Stored entries:

/-- The effect of a command on everything but the queue. -/
def exec (i : Instr) (s : State) : Host.Outcome State Fault Refusal :=
  match i with
  | .coldReset cause => Sys2Proof.Machine.execColdReset cause s
  | .coldExit => Sys2Proof.Machine.execColdExit s
  | .kilnBrownOut => Sys2Proof.Machine.execKilnBrownOut s
  | .bootImageLoad => Sys2Proof.Machine.execBootImageLoad s
  | .bootBist kilnOk coreOk stagingOk => Sys2Proof.Machine.execBootBist kilnOk coreOk stagingOk s
  | .hbmTraining trainFailed testFailed => Sys2Proof.Machine.execHbmTraining trainFailed testFailed s
  | .bootComplete micros => Sys2Proof.Machine.execBootComplete micros s
  | .warmReset via value => Sys2Proof.Machine.execWarmReset via value s
  | .fwImageWrite via image => Sys2Proof.Machine.execFwImageWrite via image s
  | .fwCommit via value => Sys2Proof.Machine.execFwCommit via value s
  | .modeRequest via value => Sys2Proof.Machine.execModeRequest via value s
  | .transitionComplete => Sys2Proof.Machine.execTransitionComplete s
  | .drainComplete => Sys2Proof.Machine.execDrainComplete s
  | .transmitCutTimeout t => Sys2Proof.Machine.execTransmitCutTimeout t s
  | .firmwareWatchdog => Sys2Proof.Machine.execFirmwareWatchdog s
  | .limpCause cause => Sys2Proof.Machine.execLimpCause cause s
  | .watchdogGraceEnd => Sys2Proof.Machine.execWatchdogGraceEnd s
  | .haltCause cause => Sys2Proof.Machine.execHaltCause cause s
  | .shutdown via value => Sys2Proof.Machine.execShutdown via value s
  | .wakeCompare => Sys2Proof.Machine.execWakeCompare s
  | .wakeAhead => Sys2Proof.Machine.execWakeAhead s
  | .wakeAtWrite via t => Sys2Proof.Machine.execWakeAtWrite via t s
  | .read q => Sys2Proof.Machine.execRead q s
  | .write q => Sys2Proof.Machine.execWrite q s
  | .readBlock q => Sys2Proof.Machine.execReadBlock q s
  | .writeBlock q => Sys2Proof.Machine.execWriteBlock q s
  | .subscribe q => Sys2Proof.Machine.execSubscribe q s
  | .notify k => Sys2Proof.Machine.execNotify k s
  | .sessionOpen q => Sys2Proof.Machine.execSessionOpen q s
  | .sessionProof q => Sys2Proof.Machine.execSessionProof q s
  | .pitch q => Sys2Proof.Machine.execPitch q s
  | .abort q => Sys2Proof.Machine.execAbort q s
  | .mailboxOverrun m value => Sys2Proof.Machine.execMailboxOverrun m value s
  | .linobForward inp dest msg => Sys2Proof.Machine.execLinobForward inp dest msg s
  | .blockTransferTimeout id index => Sys2Proof.Machine.execBlockTransferTimeout id index s
  | .halfOpenTimeout n => Sys2Proof.Machine.execHalfOpenTimeout n s
  | .sessionTimeout n => Sys2Proof.Machine.execSessionTimeout n s
  | .persistStore ok => Sys2Proof.Machine.execPersistStore ok s
  | .persistClear via value => Sys2Proof.Machine.execPersistClear via value s
  | .plansSeal via p value => Sys2Proof.Machine.execPlansSeal via p value s
  | .plansClear via p value => Sys2Proof.Machine.execPlansClear via p value s
  | .plansSave via p value => Sys2Proof.Machine.execPlansSave via p value s
  | .armingEnd => Sys2Proof.Machine.execArmingEnd s
  | .pitchTakesPlace => Sys2Proof.Machine.execPitchTakesPlace s
  | .boundaryTimeout => Sys2Proof.Machine.execBoundaryTimeout s
  | .timeIncrementWrite via value => Sys2Proof.Machine.execTimeIncrementWrite via value s
  | .timeStep via value => Sys2Proof.Machine.execTimeStep via value s
  | .timeSet via t => Sys2Proof.Machine.execTimeSet via t s
  | .stepApply => Sys2Proof.Machine.execStepApply s
  | .tkLatch pos => Sys2Proof.Machine.execTkLatch pos s
  | .ptpMessage port m stamp => Sys2Proof.Machine.execPtpMessage port m stamp s
  | .holdoverLimit => Sys2Proof.Machine.execHoldoverLimit s
  | .ppsOutPulse => Sys2Proof.Machine.execPpsOutPulse s
  | .ppsOutPulseEnd => Sys2Proof.Machine.execPpsOutPulseEnd s
  | .ppsInEdge rising t => Sys2Proof.Machine.execPpsInEdge rising t s
  | .ppsInMissing => Sys2Proof.Machine.execPpsInMissing s
  | .bhUpstreamWrite via value => Sys2Proof.Machine.execBhUpstreamWrite via value s
  | .beaconSend => Sys2Proof.Machine.execBeaconSend s
  | .beacon link b arrival => Sys2Proof.Machine.execBeacon link b arrival s
  | .probeSend departure => Sys2Proof.Machine.execProbeSend departure s
  | .probe link arrival departure => Sys2Proof.Machine.execProbe link arrival departure s
  | .probeReply link t2 t3 t4 => Sys2Proof.Machine.execProbeReply link t2 t3 t4 s
  | .beaconLoss q => Sys2Proof.Machine.execBeaconLoss q s
  | .addressAnnounce m => Sys2Proof.Machine.execAddressAnnounce m s
  | .trigger q src seq hops rep chan trig t => Sys2Proof.Machine.execTrigger q src seq hops rep chan trig t s
  | .scheduledFire => Sys2Proof.Machine.execScheduledFire s
  | .cmpModeWrite via u value => Sys2Proof.Machine.execCmpModeWrite via u value s
  | .cmpTargetWrite via u t => Sys2Proof.Machine.execCmpTargetWrite via u t s
  | .timeCompare u => Sys2Proof.Machine.execTimeCompare u s
  | .snapshotAtWrite via t => Sys2Proof.Machine.execSnapshotAtWrite via t s
  | .snapshotNow via value => Sys2Proof.Machine.execSnapshotNow via value s
  | .snapshot => Sys2Proof.Machine.execSnapshot s
  | .occurrenceDelivery c => Sys2Proof.Machine.execOccurrenceDelivery c s
  | .pendingDelivery c => Sys2Proof.Machine.execPendingDelivery c s
  | .fire f => Sys2Proof.Machine.execFire f s
  | .fireMask f => Sys2Proof.Machine.execFireMask f s
  | .gristCellFire g => Sys2Proof.Machine.execGristCellFire g s
  | .gristWrite via item g value => Sys2Proof.Machine.execGristWrite via item g value s
  | .trigInEdge n rising t => Sys2Proof.Machine.execTrigInEdge n rising t s
  | .trigInStuck n => Sys2Proof.Machine.execTrigInStuck n s
  | .trigOutPulseEnd n => Sys2Proof.Machine.execTrigOutPulseEnd n s
  | .vectorTimer v => Sys2Proof.Machine.execVectorTimer v s
  | .quadModeWrite via q value => Sys2Proof.Machine.execQuadModeWrite via q value s
  | .laneConfigWrite via n item value => Sys2Proof.Machine.execLaneConfigWrite via n item value s
  | .quadPllLock q ref => Sys2Proof.Machine.execQuadPllLock q ref s
  | .pllLockTimeout q => Sys2Proof.Machine.execPllLockTimeout q s
  | .referenceLost r => Sys2Proof.Machine.execReferenceLost r s
  | .referenceReturn r => Sys2Proof.Machine.execReferenceReturn r s
  | .selfCheckDone n pass => Sys2Proof.Machine.execSelfCheckDone n pass s
  | .signalDetect n => Sys2Proof.Machine.execSignalDetect n s
  | .lossOfSignal n => Sys2Proof.Machine.execLossOfSignal n s
  | .cdrLock n => Sys2Proof.Machine.execCdrLock n s
  | .cdrLockLost n => Sys2Proof.Machine.execCdrLockLost n s
  | .adaptationDone n figures taps => Sys2Proof.Machine.execAdaptationDone n figures taps s
  | .blockLock n bits => Sys2Proof.Machine.execBlockLock n bits s
  | .blockLockLost n bits => Sys2Proof.Machine.execBlockLockLost n bits s
  | .huntTimeout n => Sys2Proof.Machine.execHuntTimeout n s
  | .alignmentLock a => Sys2Proof.Machine.execAlignmentLock a s
  | .efomWindow n fom width taps => Sys2Proof.Machine.execEfomWindow n fom width taps s
  | .eyeFault n => Sys2Proof.Machine.execEyeFault n s
  | .relockTimeout n => Sys2Proof.Machine.execRelockTimeout n s
  | .laneReinstate via n value => Sys2Proof.Machine.execLaneReinstate via n value s
  | .prbsInject via n value => Sys2Proof.Machine.execPrbsInject via n value s
  | .prbsClear via n value => Sys2Proof.Machine.execPrbsClear via n value s
  | .prbsCheckerLock n bits => Sys2Proof.Machine.execPrbsCheckerLock n bits s
  | .portFault p cause => Sys2Proof.Machine.execPortFault p cause s
  | .portReinstate via p value => Sys2Proof.Machine.execPortReinstate via p value s
  | .frameReceive p frame fecCorrected fecBad stamp => Sys2Proof.Machine.execFrameReceive p frame fecCorrected fecBad stamp s
  | .pauseReceive p frame => Sys2Proof.Machine.execPauseReceive p frame s
  | .pauseStopEnd p prio => Sys2Proof.Machine.execPauseStopEnd p prio s
  | .pauseRequest p => Sys2Proof.Machine.execPauseRequest p s
  | .pauseRefresh p => Sys2Proof.Machine.execPauseRefresh p s
  | .multicastJoin f => Sys2Proof.Machine.execMulticastJoin f s
  | .rawFrame via p frame => Sys2Proof.Machine.execRawFrame via p frame s
  | .cascadeFrameDiscard q => Sys2Proof.Machine.execCascadeFrameDiscard q s
  | .packetCommit n => Sys2Proof.Machine.execPacketCommit n s
  | .packetRewind n => Sys2Proof.Machine.execPacketRewind n s
  | .chainFullCut n => Sys2Proof.Machine.execChainFullCut n s
  | .crossingRead n chk => Sys2Proof.Machine.execCrossingRead n chk s
  | .underbackFlush via n value => Sys2Proof.Machine.execUnderbackFlush via n value s
  | .packetPlace n => Sys2Proof.Machine.execPacketPlace n s
  | .placementComplete k => Sys2Proof.Machine.execPlacementComplete k s
  | .rewindNotice => Sys2Proof.Machine.execRewindNotice s
  | .straggleTimeout f => Sys2Proof.Machine.execStraggleTimeout f s
  | .frameIdleTimeout f => Sys2Proof.Machine.execFrameIdleTimeout f s
  | .frameCommit f => Sys2Proof.Machine.execFrameCommit f s
  | .resendRequest f block id => Sys2Proof.Machine.execResendRequest f block id s
  | .stampClear via k value => Sys2Proof.Machine.execStampClear via k value s
  | .caskRelease id cause => Sys2Proof.Machine.execCaskRelease id cause s
  | .refreshDue p g => Sys2Proof.Machine.execRefreshDue p g s
  | .forcedRefresh p g => Sys2Proof.Machine.execForcedRefresh p g s
  | .refreshRepayment p g => Sys2Proof.Machine.execRefreshRepayment p g s
  | .stackTempRead k celsius => Sys2Proof.Machine.execStackTempRead k celsius s
  | .uncorrectableRead p unit first second => Sys2Proof.Machine.execUncorrectableRead p unit first second s
  | .ceThreshold p n => Sys2Proof.Machine.execCeThreshold p n s
  | .rowRepair p row bank corrected => Sys2Proof.Machine.execRowRepair p row bank corrected s
  | .pcRetire p cause => Sys2Proof.Machine.execPcRetire p cause s
  | .spareFillComplete p => Sys2Proof.Machine.execSpareFillComplete p s
  | .cellarReinstate via p value pass => Sys2Proof.Machine.execCellarReinstate via p value pass s
  | .scrub p unit first second progress => Sys2Proof.Machine.execScrub p unit first second progress s
  | .readRecalibration p => Sys2Proof.Machine.execReadRecalibration p s
  | .cellarTestStart via value => Sys2Proof.Machine.execCellarTestStart via value s
  | .cellarTestDone errs => Sys2Proof.Machine.execCellarTestDone errs s
  | .ringPost r value => Sys2Proof.Machine.execRingPost r value s
  | .ringEnable via r => Sys2Proof.Machine.execRingEnable via r s
  | .ringDisable via r => Sys2Proof.Machine.execRingDisable via r s
  | .cqEnable via c value => Sys2Proof.Machine.execCqEnable via c value s
  | .cqHead c value => Sys2Proof.Machine.execCqHead c value s
  | .deliveryStart => Sys2Proof.Machine.execDeliveryStart s
  | .deliveryDataDone k => Sys2Proof.Machine.execDeliveryDataDone k s
  | .completionEntry k => Sys2Proof.Machine.execCompletionEntry k s
  | .walkReadComplete tag data => Sys2Proof.Machine.execWalkReadComplete tag data s
  | .ringFault r code => Sys2Proof.Machine.execRingFault r code s
  | .exceptionEntry => Sys2Proof.Machine.execExceptionEntry s
  | .excEnable via value => Sys2Proof.Machine.execExcEnable via value s
  | .rackingResume via value => Sys2Proof.Machine.execRackingResume via value s
  | .tapEntry t => Sys2Proof.Machine.execTapEntry t s
  | .tapFrameStart t => Sys2Proof.Machine.execTapFrameStart t s
  | .packetDue p t => Sys2Proof.Machine.execPacketDue p t s
  | .tapFetchComplete t n => Sys2Proof.Machine.execTapFetchComplete t n s
  | .txPost t value => Sys2Proof.Machine.execTxPost t value s
  | .tapHostEnable via t value => Sys2Proof.Machine.execTapHostEnable via t value s
  | .tapStop t => Sys2Proof.Machine.execTapStop t s
  | .tapTrigger t => Sys2Proof.Machine.execTapTrigger t s
  | .replayCaskDone t => Sys2Proof.Machine.execReplayCaskDone t s
  | .patternSelftest via value => Sys2Proof.Machine.execPatternSelftest via value s
  | .selftestDone hydro pass => Sys2Proof.Machine.execSelftestDone hydro pass s
  | .hydroCompare f => Sys2Proof.Machine.execHydroCompare f s
  | .goldenReadReturn f => Sys2Proof.Machine.execGoldenReadReturn f s
  | .goldenDeadline f => Sys2Proof.Machine.execGoldenDeadline f s
  | .hydroClose f => Sys2Proof.Machine.execHydroClose f s
  | .hydroSelftest via value => Sys2Proof.Machine.execHydroSelftest via value s
  | .encoderSample n sine cosine ref half => Sys2Proof.Machine.execEncoderSample n sine cosine ref half s
  | .positionCompare n => Sys2Proof.Machine.execPositionCompare n s
  | .speedUpdate n => Sys2Proof.Machine.execSpeedUpdate n s
  | .standstillTimeout n => Sys2Proof.Machine.execStandstillTimeout n s
  | .positionWrite via n value => Sys2Proof.Machine.execPositionWrite via n value s
  | .queryAt via n t => Sys2Proof.Machine.execQueryAt via n t s
  | .cmpArm via u value => Sys2Proof.Machine.execCmpArm via u value s
  | .posCmpTargetWrite via u item value => Sys2Proof.Machine.execPosCmpTargetWrite via u item value s
  | .quadOutputEdge n => Sys2Proof.Machine.execQuadOutputEdge n s
  | .posReinstate via n value => Sys2Proof.Machine.execPosReinstate via n value s
  | .strobeDelivery n => Sys2Proof.Machine.execStrobeDelivery n s
  | .pulseEnd n mv => Sys2Proof.Machine.execPulseEnd n mv s
  | .strobeGapEnd n => Sys2Proof.Machine.execStrobeGapEnd n s
  | .writebackComplete n ok => Sys2Proof.Machine.execWritebackComplete n ok s
  | .headPoll n r => Sys2Proof.Machine.execHeadPoll n r s
  | .interlockFall g => Sys2Proof.Machine.execInterlockFall g s
  | .interlockPermit g => Sys2Proof.Machine.execInterlockPermit g s
  | .overcurrent n mv => Sys2Proof.Machine.execOvercurrent n mv s
  | .lifeOverride via n value => Sys2Proof.Machine.execLifeOverride via n value s
  | .lampReinstate via n value => Sys2Proof.Machine.execLampReinstate via n value s
  | .headUserWrite via n data => Sys2Proof.Machine.execHeadUserWrite via n data s
  | .faultsReinstate via res pass => Sys2Proof.Machine.execFaultsReinstate via res pass s
  | .listClear via value failed => Sys2Proof.Machine.execListClear via value failed s
  | .supplySag mv => Sys2Proof.Machine.execSupplySag mv s
  | .governorStepEnd mv => Sys2Proof.Machine.execGovernorStepEnd mv s
  | .coreRailFault => Sys2Proof.Machine.execCoreRailFault s
  | .thermalReading temps => Sys2Proof.Machine.execThermalReading temps s
  | .perstDeassert => Sys2Proof.Machine.execPerstDeassert s
  | .linkUp speed width partnerFlit => Sys2Proof.Machine.execLinkUp speed width partnerFlit s
  | .hostReset kind => Sys2Proof.Machine.execHostReset kind s
  | .busMasterDisable d3hot => Sys2Proof.Machine.execBusMasterDisable d3hot s
  | .busMasterEnable c => Sys2Proof.Machine.execBusMasterEnable c s
  | .l1Entry => Sys2Proof.Machine.execL1Entry s
  | .l1Exit => Sys2Proof.Machine.execL1Exit s
  | .npCompletion tag data => Sys2Proof.Machine.execNpCompletion tag data s
  | .completionTimeout tag => Sys2Proof.Machine.execCompletionTimeout tag s
  | .lateCompletion tag last => Sys2Proof.Machine.execLateCompletion tag last s
  | .quarantineExpiry tag => Sys2Proof.Machine.execQuarantineExpiry tag s
  | .poisonedCompletion tag => Sys2Proof.Machine.execPoisonedCompletion tag s
  | .bar2Access op => Sys2Proof.Machine.execBar2Access op s
  | .bar0PartialWrite => Sys2Proof.Machine.execBar0PartialWrite s
  | .winAttrWrite via w value => Sys2Proof.Machine.execWinAttrWrite via w value s
  | .interruptFormChange form disable => Sys2Proof.Machine.execInterruptFormChange form disable s
  | .objectWrite via obj index data => Sys2Proof.Machine.execObjectWrite via obj index data s
  | .kilnTick => Sys2Proof.Machine.execKilnTick s
  | .localOrRemoteFault p loc rem => Sys2Proof.Machine.execLocalOrRemoteFault p loc rem s
  | .msixVectorUnmask v => Sys2Proof.Machine.execMsixVectorUnmask v s
  | .srcStatusWrite w value => Sys2Proof.Machine.execSrcStatusWrite w value s
  | .excHead value => Sys2Proof.Machine.execExcHead value s
  | .managementPortFrame frame => Sys2Proof.Machine.execManagementPortFrame frame s
  | .ptpAnnounceTimeout => Sys2Proof.Machine.execPtpAnnounceTimeout s
  | .ptpMessageInterval m departure => Sys2Proof.Machine.execPtpMessageInterval m departure s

WHAT IS REQUIRED
The lines of the records that contain the string "unit" should be located and copied.

SOLUTION TO THIS TASK
  | .uncorrectableRead p unit first second => Sys2Proof.Machine.execUncorrectableRead p unit first second s
  | .scrub p unit first second progress => Sys2Proof.Machine.execScrub p unit first second progress s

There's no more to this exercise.